-- ==== Sys2Proof/Tests/Slice0.lean ====
section
/-! SUPPORT. Tests: ill-formed terms, words written out from the manual's encodings, single steps on a small state, and for the
statements of Obligations.lean states and operands that meet their hypotheses. -/
namespace Sys2Proof.Tests
open Sys2Proof Sys2Proof.Machine
set_option Elab.async false

/-! ### Ill-formed terms -/

/-- No qualifier; a guard on p0. -/
def q0 : Qual := ⟨false, false, 0⟩
/-- U = 1. -/
def qu : Qual := ⟨true, false, 0⟩
/-- No guard. -/
def g0 : Guard := ⟨false, 0⟩

theorem test_wf_refuses_reserved_values : ([.clk q0 2 2, .eret g0 2 3, .wakeTmr q0 0, .redg g0 2 4 6, .lane g0 2 3, .cvt q0 2 4 1 1 false,
    .cvt q0 2 4 0 1 true, .rdsr q0 2 10, .wrsr q0 2 0, .ld q0 2 4 1 1 13, .st q0 2 4 1 1 13, .red q0 2 4 1 0 6, .fence g0 2 1 1 1,
    .illegalEncoding 0] : List Instr).map Instr.wf =
  [false, false, true, false, false, false, false, false, false, false, false, false, true, false] := by decide
set_option maxRecDepth 4000 in
theorem test_wf_refuses_events : ([.completionRecord 17, .modLoad 1 16, .graphLoad 17 0, .graphKick 0 16, .memMap 0 16, .kernelNodeStart 0 64 0, .gridClaim 0 4 1,
    .gridClaim 0 0 0, .teamPlacement 1 0 256 [], .contextRestore 1 0 [24], .instructionFetchFill 1 2, .binTimerExpiry 4 0, .binGroupPlacement 0 256 0 0,
    .awaitTimeout 1 64, .faultSlotRetry 1 65, .arenaSealPoint 0, .drainMark 4096, .discardSweep 256, .preemptRequest 0 [256] 1, .preemptRequest 0 [] 0,
    .graceWindowEnd 1 0, .marginCoreIdle 256, .poolDecisionPoint 17, .forwardingStubRetire 0 32, .sliceMapInstall 4 0 true, .commandSlotWrite 0 2 0 [],
    .cqcfgWrite 0 2 0, .cqheadWrite 17 0, .registerWrite 0 4096 0, .registerWrite 0 2 0, .dieFailure 4, .powerMeasurement 0 4 0, .attestationQuote [],
    .hostLinkDown 2] : List Instr).any Instr.wf = false := by decide

/-! ### Words written out bit by bit from the encodings of the opcode table: fields hold a fixed pattern -/

theorem test_decode_major_00 :
    decode 0x00000000 = .nop ∧
    decode 0x01600236 = .trap ⟨true, 3⟩ 54 ∧
    decode 0x01600436 = .dbg ⟨true, 3⟩ 54 ∧
    decode 0x03CA862B = .rdsr ⟨true, true, 6⟩ 21 43 ∧
    decode 0x03CA882B = .wrsr ⟨true, true, 6⟩ 21 43 ∧
    decode 0x03CA8A2B = .clk ⟨true, true, 6⟩ 21 43 ∧
    decode 0x00000C00 = .yield ∧
    decode 0x017B0E15 = .eret ⟨true, 3⟩ 54 21 ∧
    decode 0x03CA9000 = .recfg ⟨true, true, 6⟩ 21 := by decide
theorem test_decode_major_01 :
    decode 0x07C00015 = .bra ⟨true, true, 6⟩ 21 := by decide
theorem test_decode_major_02 :
    decode 0x0BC00015 = .call ⟨true, true, 6⟩ 21 := by decide
theorem test_decode_major_03 :
    decode 0x0D600036 = .divr ⟨true, 3⟩ 54 := by decide
theorem test_decode_major_04 :
    decode 0x11A0001B = .brk 13 27 := by decide
theorem test_decode_major_05 :
    decode 0x17C02B58 = .brx ⟨true, true, 6⟩ 21 43 ∧
    decode 0x17C02A01 = .ret ⟨true, true, 6⟩ 21 ∧
    decode 0x15600002 = .join ⟨true, 3⟩ ∧
    decode 0x15600003 = .exit ⟨true, 3⟩ ∧
    decode 0x17C28004 = .cdecl ⟨true, true, 6⟩ 5 ∧
    decode 0x15630005 = .bar ⟨true, 3⟩ 6 ∧
    decode 0x15600006 = .fend ⟨true, 3⟩ ∧
    decode 0x17C02A07 = .wake ⟨true, true, 6⟩ 21 ∧
    decode 0x17C080AF = .wakeTmr ⟨true, true, 6⟩ 21 := by decide
theorem test_decode_major_06 :
    decode 0x1BCAD7C8 = .spawn ⟨true, true, 6⟩ 21 43 57 ∧
    decode 0x197B2B59 = .park ⟨true, 3⟩ 54 21 43 ∧
    decode 0x1BCAD7CA = .rdy ⟨true, true, 6⟩ 21 43 57 ∧
    decode 0x1BCAD7CB = .await ⟨true, true, 6⟩ 21 43 57 := by decide
theorem test_decode_major_07 :
    decode 0x1D7B0015 = .gate ⟨true, 3⟩ 54 21 ∧
    decode 0x1D600200 = .gret ⟨true, 3⟩ := by decide
theorem test_decode_major_08 :
    decode 0x23CAD7C8 = .iadd ⟨true, true, 6⟩ 21 43 57 ∧
    decode 0x23CAD7C9 = .isub ⟨true, true, 6⟩ 21 43 57 ∧
    decode 0x23CAD7CA = .imul ⟨true, true, 6⟩ 21 43 57 ∧
    decode 0x23CAD7CB = .imulh ⟨true, true, 6⟩ 21 43 57 ∧
    decode 0x23CAD7CC = .imin ⟨true, true, 6⟩ 21 43 57 ∧
    decode 0x23CAD7CD = .imax ⟨true, true, 6⟩ 21 43 57 ∧
    decode 0x23CAD606 = .iabs ⟨true, true, 6⟩ 21 43 ∧
    decode 0x23CAD607 = .ineg ⟨true, true, 6⟩ 21 43 := by decide
theorem test_decode_major_09 :
    decode 0x27CA802B = .iaddImm ⟨true, true, 6⟩ 21 43 ∧
    decode 0x27CA822B = .isubImm ⟨true, true, 6⟩ 21 43 ∧
    decode 0x27CA842B = .imulImm ⟨true, true, 6⟩ 21 43 ∧
    decode 0x27CA862B = .imulhImm ⟨true, true, 6⟩ 21 43 ∧
    decode 0x27CA882B = .iminImm ⟨true, true, 6⟩ 21 43 ∧
    decode 0x27CA8A2B = .imaxImm ⟨true, true, 6⟩ 21 43 ∧
    decode 0x27CA8C2B = .iabsImm ⟨true, true, 6⟩ 21 43 ∧
    decode 0x27CA8E2B = .inegImm ⟨true, true, 6⟩ 21 43 := by decide
theorem test_decode_major_0A :
    decode 0x2BCAD7C8 = .andV ⟨true, true, 6⟩ 21 43 57 ∧
    decode 0x2BCAD7C9 = .orV ⟨true, true, 6⟩ 21 43 57 ∧
    decode 0x2BCAD7CA = .xorV ⟨true, true, 6⟩ 21 43 57 ∧
    decode 0x2BCAD603 = .notV ⟨true, true, 6⟩ 21 43 ∧
    decode 0x2BCAD7CC = .sel ⟨true, true, 6⟩ 21 43 57 ∧
    decode 0x2BCAD605 = .popc ⟨true, true, 6⟩ 21 43 ∧
    decode 0x2BCAD606 = .clz ⟨true, true, 6⟩ 21 43 ∧
    decode 0x2BCAD607 = .brev ⟨true, true, 6⟩ 21 43 := by decide
theorem test_decode_major_0B :
    decode 0x2FCA802B = .andImm ⟨true, true, 6⟩ 21 43 ∧
    decode 0x2FCA822B = .orImm ⟨true, true, 6⟩ 21 43 ∧
    decode 0x2FCA842B = .xorImm ⟨true, true, 6⟩ 21 43 ∧
    decode 0x2FCA862B = .notImm ⟨true, true, 6⟩ 21 43 ∧
    decode 0x2FCA882B = .selImm ⟨true, true, 6⟩ 21 43 ∧
    decode 0x2FCA8A2B = .popcImm ⟨true, true, 6⟩ 21 43 ∧
    decode 0x2FCA8C2B = .clzImm ⟨true, true, 6⟩ 21 43 ∧
    decode 0x2FCA8E2B = .brevImm ⟨true, true, 6⟩ 21 43 := by decide
theorem test_decode_major_0C :
    decode 0x33CAD7C8 = .shl ⟨true, true, 6⟩ 21 43 57 ∧
    decode 0x33CAD7C9 = .shr ⟨true, true, 6⟩ 21 43 57 ∧
    decode 0x33CAD7CA = .sar ⟨true, true, 6⟩ 21 43 57 ∧
    decode 0x33CAD7CB = .rot ⟨true, true, 6⟩ 21 43 57 ∧
    decode 0x33CAD7CC = .bfe ⟨true, true, 6⟩ 21 43 57 ∧
    decode 0x33CAD7CD = .bfi ⟨true, true, 6⟩ 21 43 57 ∧
    decode 0x33CAD7CE = .lea ⟨true, true, 6⟩ 21 43 57 ∧
    decode 0x33CAD7CF = .imad ⟨true, true, 6⟩ 21 43 57 := by decide
theorem test_decode_major_0D :
    decode 0x37CA802B = .shlImm ⟨true, true, 6⟩ 21 43 ∧
    decode 0x37CA822B = .shrImm ⟨true, true, 6⟩ 21 43 ∧
    decode 0x37CA842B = .sarImm ⟨true, true, 6⟩ 21 43 ∧
    decode 0x37CA862B = .rotImm ⟨true, true, 6⟩ 21 43 ∧
    decode 0x37CA882B = .bfeImm ⟨true, true, 6⟩ 21 43 ∧
    decode 0x37CA8A2B = .bfiImm ⟨true, true, 6⟩ 21 43 ∧
    decode 0x37CA8C2B = .leaImm ⟨true, true, 6⟩ 21 43 ∧
    decode 0x37CA8E2B = .imadImm ⟨true, true, 6⟩ 21 43 := by decide
theorem test_decode_major_0E :
    decode 0x3BCAD7CD = .icmp ⟨true, true, 6⟩ 21 43 57 5 := by decide
theorem test_decode_major_0F :
    decode 0x3FCAD600 = .mov ⟨true, true, 6⟩ 21 43 ∧
    decode 0x3FCA8159 = .movi ⟨true, true, 6⟩ 21 43 ∧
    decode 0x3D7B2B5A = .shfl ⟨true, 3⟩ 54 21 43 ∧
    decode 0x3D7B2A03 = .vote ⟨true, 3⟩ 54 21 ∧
    decode 0x3D7B2A04 = .ballot ⟨true, 3⟩ 54 21 ∧
    decode 0x3D7B2B5D = .bcast ⟨true, 3⟩ 54 21 43 ∧
    decode 0x3D7B2B5E = .redg ⟨true, 3⟩ 54 21 43 ∧
    decode 0x3D7B00AF = .lane ⟨true, 3⟩ 54 21 := by decide
theorem test_decode_major_10 :
    decode 0x43CAD7C8 = .fadd ⟨true, true, 6⟩ 21 43 57 ∧
    decode 0x43CAD7C9 = .fmul ⟨true, true, 6⟩ 21 43 57 ∧
    decode 0x43CAD7CA = .fmin ⟨true, true, 6⟩ 21 43 57 ∧
    decode 0x43CAD7CB = .fmax ⟨true, true, 6⟩ 21 43 57 ∧
    decode 0x43CAD604 = .fabs ⟨true, true, 6⟩ 21 43 ∧
    decode 0x43CAD605 = .fneg ⟨true, true, 6⟩ 21 43 ∧
    decode 0x43CAD606 = .fclass ⟨true, true, 6⟩ 21 43 ∧
    decode 0x43CAD7CF = .fsign ⟨true, true, 6⟩ 21 43 57 := by decide
theorem test_decode_major_11 :
    decode 0x47CAD7CB = .ffma ⟨true, true, 6⟩ 21 43 57 true true := by decide
theorem test_decode_major_12 :
    decode 0x4BCAD600 = .frcp ⟨true, true, 6⟩ 21 43 ∧
    decode 0x4BCAD601 = .frsq ⟨true, true, 6⟩ 21 43 ∧
    decode 0x4BCAD602 = .fsqrt ⟨true, true, 6⟩ 21 43 ∧
    decode 0x4BCAD603 = .fex2 ⟨true, true, 6⟩ 21 43 ∧
    decode 0x4BCAD604 = .flg2 ⟨true, true, 6⟩ 21 43 ∧
    decode 0x4BCAD605 = .fsin ⟨true, true, 6⟩ 21 43 ∧
    decode 0x4BCAD606 = .fcos ⟨true, true, 6⟩ 21 43 := by decide
theorem test_decode_major_13 :
    decode 0x4FCAD7CD = .fcmp ⟨true, true, 6⟩ 21 43 57 5 := by decide
theorem test_decode_major_14 :
    decode 0x53CAD7C8 = .dadd ⟨true, true, 6⟩ 21 43 57 ∧
    decode 0x53CAD7C9 = .dmul ⟨true, true, 6⟩ 21 43 57 ∧
    decode 0x53CAD7CA = .dfma ⟨true, true, 6⟩ 21 43 57 ∧
    decode 0x53CAD7CB = .dmin ⟨true, true, 6⟩ 21 43 57 ∧
    decode 0x53CAD7CC = .dmax ⟨true, true, 6⟩ 21 43 57 ∧
    decode 0x53D5F26D = .dcmp ⟨true, true, 6⟩ 5 3 57 13 := by decide
theorem test_decode_major_15 :
    decode 0x57CAD7C8 = .hadd2 ⟨true, true, 6⟩ 21 43 57 ∧
    decode 0x57CAD7C9 = .hmul2 ⟨true, true, 6⟩ 21 43 57 ∧
    decode 0x57CAD7CA = .hfma2 ⟨true, true, 6⟩ 21 43 57 ∧
    decode 0x57CAD7CB = .bfadd2 ⟨true, true, 6⟩ 21 43 57 ∧
    decode 0x57CAD7CC = .bfmul2 ⟨true, true, 6⟩ 21 43 57 ∧
    decode 0x57CAD7CD = .bffma2 ⟨true, true, 6⟩ 21 43 57 := by decide
theorem test_decode_major_16 :
    decode 0x5BCAD73B = .cvt ⟨true, true, 6⟩ 21 43 9 13 true := by decide
theorem test_decode_major_17 :
    decode 0x5FCAD600 = .bhget ⟨true, true, 6⟩ 21 43 ∧
    decode 0x5FCAD7C9 = .bhset ⟨true, true, 6⟩ 21 43 57 ∧
    decode 0x5D7B2A02 = .amaxr ⟨true, 3⟩ 54 21 ∧
    decode 0x5FCAD7CB = .pack ⟨true, true, 6⟩ 21 43 57 ∧
    decode 0x5FCAD7CC = .unpack ⟨true, true, 6⟩ 21 43 57 := by decide
theorem test_decode_major_18 :
    decode 0x63CAD7C8 = .pand ⟨true, true, 6⟩ 21 43 57 ∧
    decode 0x63CAD7C9 = .por ⟨true, true, 6⟩ 21 43 57 ∧
    decode 0x63CAD7CA = .pxor ⟨true, true, 6⟩ 21 43 57 ∧
    decode 0x63CAD603 = .pnot ⟨true, true, 6⟩ 21 43 ∧
    decode 0x63CA801C = .pmovToV ⟨true, true, 6⟩ 21 3 ∧
    decode 0x63C02B1C = .pmovToP ⟨true, true, 6⟩ 21 3 ∧
    decode 0x63CAD605 = .pcnt ⟨true, true, 6⟩ 21 43 ∧
    decode 0x63CAD606 = .pany ⟨true, true, 6⟩ 21 43 ∧
    decode 0x63CAD607 = .pall ⟨true, true, 6⟩ 21 43 := by decide
theorem test_decode_major_20 :
    decode 0x83CAD65D = .ld ⟨true, true, 6⟩ 21 43 1 1 13 := by decide
theorem test_decode_major_21 :
    decode 0x87CAD65D = .st ⟨true, true, 6⟩ 21 43 1 1 13 := by decide
theorem test_decode_major_22 :
    decode 0x8BCAD65D = .ldc ⟨true, true, 6⟩ 21 43 1 1 13 := by decide
theorem test_decode_major_23 :
    decode 0x8FCAD65D = .ldt ⟨true, true, 6⟩ 21 43 1 1 13 := by decide
theorem test_decode_major_24 :
    decode 0x93CAD655 = .ldnc ⟨true, true, 6⟩ 21 43 1 1 5 ∧
    decode 0x93CAD65D = .stnc ⟨true, true, 6⟩ 21 43 1 1 5 := by decide
theorem test_decode_major_25 :
    decode 0x95606D71 = .fence ⟨true, 3⟩ 54 5 3 1 ∧
    decode 0x95630144 = .pfence ⟨true, 3⟩ 6 5 ∧
    decode 0x97CAD649 = .waita ⟨true, true, 6⟩ 21 43 1 1 ∧
    decode 0x97C02ADC = .prefL1 ⟨true, true, 6⟩ 21 3 1 ∧
    decode 0x97C02ADD = .prefHome ⟨true, true, 6⟩ 21 3 1 := by decide
theorem test_decode_major_26 :
    decode 0x9BCAD65D = .atom ⟨true, true, 6⟩ 21 43 1 1 13 := by decide
theorem test_decode_major_27 :
    decode 0x9FCAD65D = .red ⟨true, true, 6⟩ 21 43 1 1 13 := by decide
theorem test_decode_major_28 :
    decode 0xA16001C0 = .txb ⟨true, 3⟩ ∧
    decode 0xA17B0141 = .txe ⟨true, 3⟩ 54 5 ∧
    decode 0xA17B01C2 = .txa ⟨true, 3⟩ 54 ∧
    decode 0xA17B0143 = .txq ⟨true, 3⟩ 54 5 := by decide
theorem test_decode_major_29 :
    decode 0xA7CA80C0 = .anew ⟨true, true, 6⟩ 21 3 ∧
    decode 0xA7CA80C1 = .alloc ⟨true, true, 6⟩ 21 3 ∧
    decode 0xA7CA80C2 = .aseal ⟨true, true, 6⟩ 21 3 ∧
    decode 0xA7CAD643 = .adrop ⟨true, true, 6⟩ 21 43 1 ∧
    decode 0xA7CA80C4 = .aqry ⟨true, true, 6⟩ 21 3 := by decide
theorem test_decode_major_2A :
    decode 0xABCA81C0 = .rinit ⟨true, true, 6⟩ 21 ∧
    decode 0xABCA81C1 = .rsv ⟨true, true, 6⟩ 21 ∧
    decode 0xABCA81C2 = .rfill ⟨true, true, 6⟩ 21 ∧
    decode 0xABCA81C3 = .rtake ⟨true, true, 6⟩ 21 ∧
    decode 0xABCA81C4 = .rfree ⟨true, true, 6⟩ 21 := by decide
theorem test_decode_major_2B :
    decode 0xAFCAD65C = .cpy ⟨true, true, 6⟩ 21 43 1 1 true true ∧
    decode 0xAFCAD65D = .cpyg ⟨true, true, 6⟩ 21 43 1 1 true true ∧
    decode 0xAFCAD65E = .cpys ⟨true, true, 6⟩ 21 43 1 1 true true ∧
    decode 0xAFCAD65F = .coll ⟨true, true, 6⟩ 21 43 1 1 true true := by decide
theorem test_decode_major_2C :
    decode 0xB3CAD650 = .msend ⟨true, true, 6⟩ 21 43 1 1 ∧
    decode 0xB3CAD651 = .mrecv ⟨true, true, 6⟩ 21 43 1 1 ∧
    decode 0xB3CAD652 = .mprobe ⟨true, true, 6⟩ 21 43 1 1 := by decide
theorem test_decode_major_30 :
    decode 0xC35ECAD7 = .mma 13 3 54 21 43 true := by decide
theorem test_decode_major_31 :
    decode 0xC75ECAD7 = .mmaz 13 3 54 21 43 true := by decide
theorem test_decode_major_32 :
    decode 0xCB5ECAD7 = .mmas 13 3 54 21 43 true := by decide
theorem test_decode_major_33 :
    decode 0xCF5EC02B = .mld 13 3 54 21 true ∧
    decode 0xCF5EC42B = .mst 13 3 54 21 true ∧
    decode 0xCF58086D = .mzero 13 3 54 true ∧
    decode 0xCF5ECC2A = .mcvt 13 3 54 21 ∧
    decode 0xCF5ED02B = .mamax 13 3 54 21 true := by decide
theorem test_decode_major_3F :
    decode 0xFCDB6158 = .sched 13 11 6 21 true ∧
    decode 0xFD00002D = .imx 45 ∧
    decode 0xFEB5FBE1 = .opx ⟨45, 3, true, true, 3, 1, true, true, true, true, 1⟩ ∧
    decode 0xFF002D1B = .pre 45 27 := by decide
^^^^^^^^^^^^^^^^
§ **What the task requires**:
Give back precisely the lines above that start at the line containing "decode 0x03CA8A2B = .clk" and end at the line containing "decode 0x15600006 = .fend ⟨true, 3⟩ ∧", inclusive. No other lines belong in the output.

§ **Output of the task**:
    decode 0x03CA8A2B = .clk ⟨true, true, 6⟩ 21 43 ∧
    decode 0x00000C00 = .yield ∧
    decode 0x017B0E15 = .eret ⟨true, 3⟩ 54 21 ∧
    decode 0x03CA9000 = .recfg ⟨true, true, 6⟩ 21 := by decide
theorem test_decode_major_01 :
    decode 0x07C00015 = .bra ⟨true, true, 6⟩ 21 := by decide
theorem test_decode_major_02 :
    decode 0x0BC00015 = .call ⟨true, true, 6⟩ 21 := by decide
theorem test_decode_major_03 :
    decode 0x0D600036 = .divr ⟨true, 3⟩ 54 := by decide
theorem test_decode_major_04 :
    decode 0x11A0001B = .brk 13 27 := by decide
theorem test_decode_major_05 :
    decode 0x17C02B58 = .brx ⟨true, true, 6⟩ 21 43 ∧
    decode 0x17C02A01 = .ret ⟨true, true, 6⟩ 21 ∧
    decode 0x15600002 = .join ⟨true, 3⟩ ∧
    decode 0x15600003 = .exit ⟨true, 3⟩ ∧
    decode 0x17C28004 = .cdecl ⟨true, true, 6⟩ 5 ∧
    decode 0x15630005 = .bar ⟨true, 3⟩ 6 ∧
    decode 0x15600006 = .fend ⟨true, 3⟩ ∧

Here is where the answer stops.